Desi Jagger's Blog

My P&G Story #15: How to inspire without a big budget

I was briefing the creative agencies on our latest Herbal Essences campaign – ‘tame the wild’. How could I inspire them without a big budget?

 

The P&G office, as bright and spacious as it was, wasn’t exactly ‘wild’. Agency briefs usually looked like this: a room so small that people’s elbows were touching and bags were stuffed under the table; a long powerpoint presentation with at least 20 slides borrowed from the previous long powerpoint presentation; an attempt to uplift the mood and get the creative juices flowing 3 hours later just as a colleague is knocking on the door and reminding us to vacate the room because they have it booked.

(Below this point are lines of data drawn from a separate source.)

-- ==== Sys2Proof/Laws/Frames.lean ====
section
/-! SUPPORT. Sys2Proof/Laws/Frames.lean: for each shared operation, once, the fields of the part that it can never change.
Each lemma is a set of rewrite rules, so a proof about one field passes over every operation that does not touch it. -/

namespace Sys2Proof.Machine

/-- A fold of steps that each leave a value leaves it. -/
theorem foldl_keeps {α β γ : Type} (f : α → β) (g : α → γ → α) (h : ∀ a c, f (g a c) = f a) (l : List γ) (a : α) :
    f (l.foldl g a) = f a := by
  induction l generalizing a with
  | nil => rfl
  | cons c l ih => simp [ih, h]

@[simp] theorem Part.takeOrder_frame (s : Part) :
    s.takeOrder.2.ports = s.ports ∧ s.takeOrder.2.fast = s.fast ∧ s.takeOrder.2.store = s.store ∧
    s.takeOrder.2.runners = s.runners ∧ s.takeOrder.2.table = s.table ∧ s.takeOrder.2.boiler = s.boiler ∧
    s.takeOrder.2.steam = s.steam ∧ s.takeOrder.2.air = s.air ∧ s.takeOrder.2.comp = s.comp ∧
    s.takeOrder.2.loops = s.loops ∧ s.takeOrder.2.trips = s.trips ∧ s.takeOrder.2.notices = s.notices ∧
    s.takeOrder.2.mode = s.mode ∧ s.takeOrder.2.live = s.live ∧ s.takeOrder.2.staged = s.staged ∧
    s.takeOrder.2.counters = s.counters ∧ s.takeOrder.2.pins = s.pins ∧ s.takeOrder.2.started = s.started ∧
    s.takeOrder.2.clocks = s.clocks := by
  unfold Part.takeOrder; split <;> simp

theorem Part.handPlant_eq (s : Part) (m : Bool) :
    s.handPlant m = s.takeOrder.1.foldl (fun s b => s.setPlantCause b m) s.takeOrder.2 := rfl

@[simp] theorem Part.refuse_eq (s : Part) (r : Result) : s.refuse r = (s, r, []) := rfl
@[simp] theorem Part.accept_eq (s : Part) : s.accept = (s, .ok, []) := rfl

@[simp] theorem Part.raiseBay_frame (s : Part) (b : Bay) (f : BayNote) :
    (s.raiseBay b f).ports = s.ports ∧ (s.raiseBay b f).fast = s.fast ∧ (s.raiseBay b f).store = s.store ∧
      (s.raiseBay b f).runners = s.runners ∧ (s.raiseBay b f).table = s.table ∧
      (s.raiseBay b f).boiler = s.boiler ∧ (s.raiseBay b f).steam = s.steam ∧ (s.raiseBay b f).air = s.air ∧
      (s.raiseBay b f).comp = s.comp ∧ (s.raiseBay b f).loops = s.loops ∧ (s.raiseBay b f).trips = s.trips ∧
      (s.raiseBay b f).mode = s.mode ∧ (s.raiseBay b f).live = s.live ∧ (s.raiseBay b f).staged = s.staged ∧
      (s.raiseBay b f).counters = s.counters ∧ (s.raiseBay b f).pins = s.pins ∧ (s.raiseBay b f).started = s.started ∧
      (s.raiseBay b f).clocks = s.clocks ∧ (s.raiseBay b f).orders = s.orders := by
  refine ⟨?_, ?_, ?_, ?_, ?_, ?_, ?_, ?_, ?_, ?_, ?_, ?_, ?_, ?_, ?_, ?_, ?_, ?_, ?_⟩ <;>
    (unfold Part.raiseBay; (try dsimp only); (repeat' split) <;> simp)

@[simp] theorem Part.raiseSp_frame (s : Part) (f : SpNote) :
    (s.raiseSp f).ports = s.ports ∧ (s.raiseSp f).fast = s.fast ∧ (s.raiseSp f).store = s.store ∧
      (s.raiseSp f).runners = s.runners ∧ (s.raiseSp f).table = s.table ∧ (s.raiseSp f).boiler = s.boiler ∧
      (s.raiseSp f).steam = s.steam ∧ (s.raiseSp f).air = s.air ∧ (s.raiseSp f).comp = s.comp ∧
      (s.raiseSp f).loops = s.loops ∧ (s.raiseSp f).trips = s.trips ∧ (s.raiseSp f).mode = s.mode ∧
      (s.raiseSp f).live = s.live ∧ (s.raiseSp f).staged = s.staged ∧ (s.raiseSp f).counters = s.counters ∧
      (s.raiseSp f).pins = s.pins ∧ (s.raiseSp f).started = s.started ∧ (s.raiseSp f).clocks = s.clocks ∧
      (s.raiseSp f).orders = s.orders := by
  refine ⟨?_, ?_, ?_, ?_, ?_, ?_, ?_, ?_, ?_, ?_, ?_, ?_, ?_, ?_, ?_, ?_, ?_, ?_, ?_⟩ <;>
    (unfold Part.raiseSp; (try dsimp only); (repeat' split) <;> simp)

@[simp] theorem Part.raisePlantNonIdle_frame (s : Part) :
    s.raisePlantNonIdle.ports = s.ports ∧ s.raisePlantNonIdle.fast = s.fast ∧
      s.raisePlantNonIdle.store = s.store ∧ s.raisePlantNonIdle.runners = s.runners ∧
      s.raisePlantNonIdle.table = s.table ∧ s.raisePlantNonIdle.boiler = s.boiler ∧
      s.raisePlantNonIdle.steam = s.steam ∧ s.raisePlantNonIdle.air = s.air ∧ s.raisePlantNonIdle.comp = s.comp ∧
      s.raisePlantNonIdle.loops = s.loops ∧ s.raisePlantNonIdle.trips = s.trips ∧
      s.raisePlantNonIdle.mode = s.mode ∧ s.raisePlantNonIdle.live = s.live ∧
      s.raisePlantNonIdle.staged = s.staged ∧ s.raisePlantNonIdle.counters = s.counters ∧
      s.raisePlantNonIdle.pins = s.pins ∧ s.raisePlantNonIdle.started = s.started ∧
      s.raisePlantNonIdle.clocks = s.clocks ∧
      s.raisePlantNonIdle.orders = s.orders := by
  unfold Part.raisePlantNonIdle
  refine ⟨?_, ?_, ?_, ?_, ?_, ?_, ?_, ?_, ?_, ?_, ?_, ?_, ?_, ?_, ?_, ?_, ?_, ?_, ?_⟩ <;>
    exact foldl_keeps _ _ (fun a c => by split <;> rfl) _ _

I got bored just thinking about starting to plan another one of these briefing sessions. I fantasized about doing something big and exciting like taking the team on safari (to tame their wild, unruly hair, like in the TV ad). As you can imagine, such extravaganza was not included in the budget and I wanted to stay friends with the finance manager. It is always a good idea to be friends with the finance manager.

 

Since I couldn’t take my team on safari (but I would encourage you to do it if you get the chance), I brought the safari to the office. I booked the most spacious room in the building. I dressed it up like the African savannah, with shrubs and reds and yellows. Drum beats played in the background. The team wowed as they walked through the door. We sat on big cushions on the floor, around a ‘campfire’. The brief still contained the required information like pack size and product benefit but I weaved these details into a story, like the ones you tell around campfires. It was colorful. It was interactive. No one wanted to leave the room.

The team’s excitement translated into tangible results. The local marketing plan they proposed was wildly creative. There were elements we had never done before, like festivals and beauty trucks. We had a lot of fun whilst driving the business.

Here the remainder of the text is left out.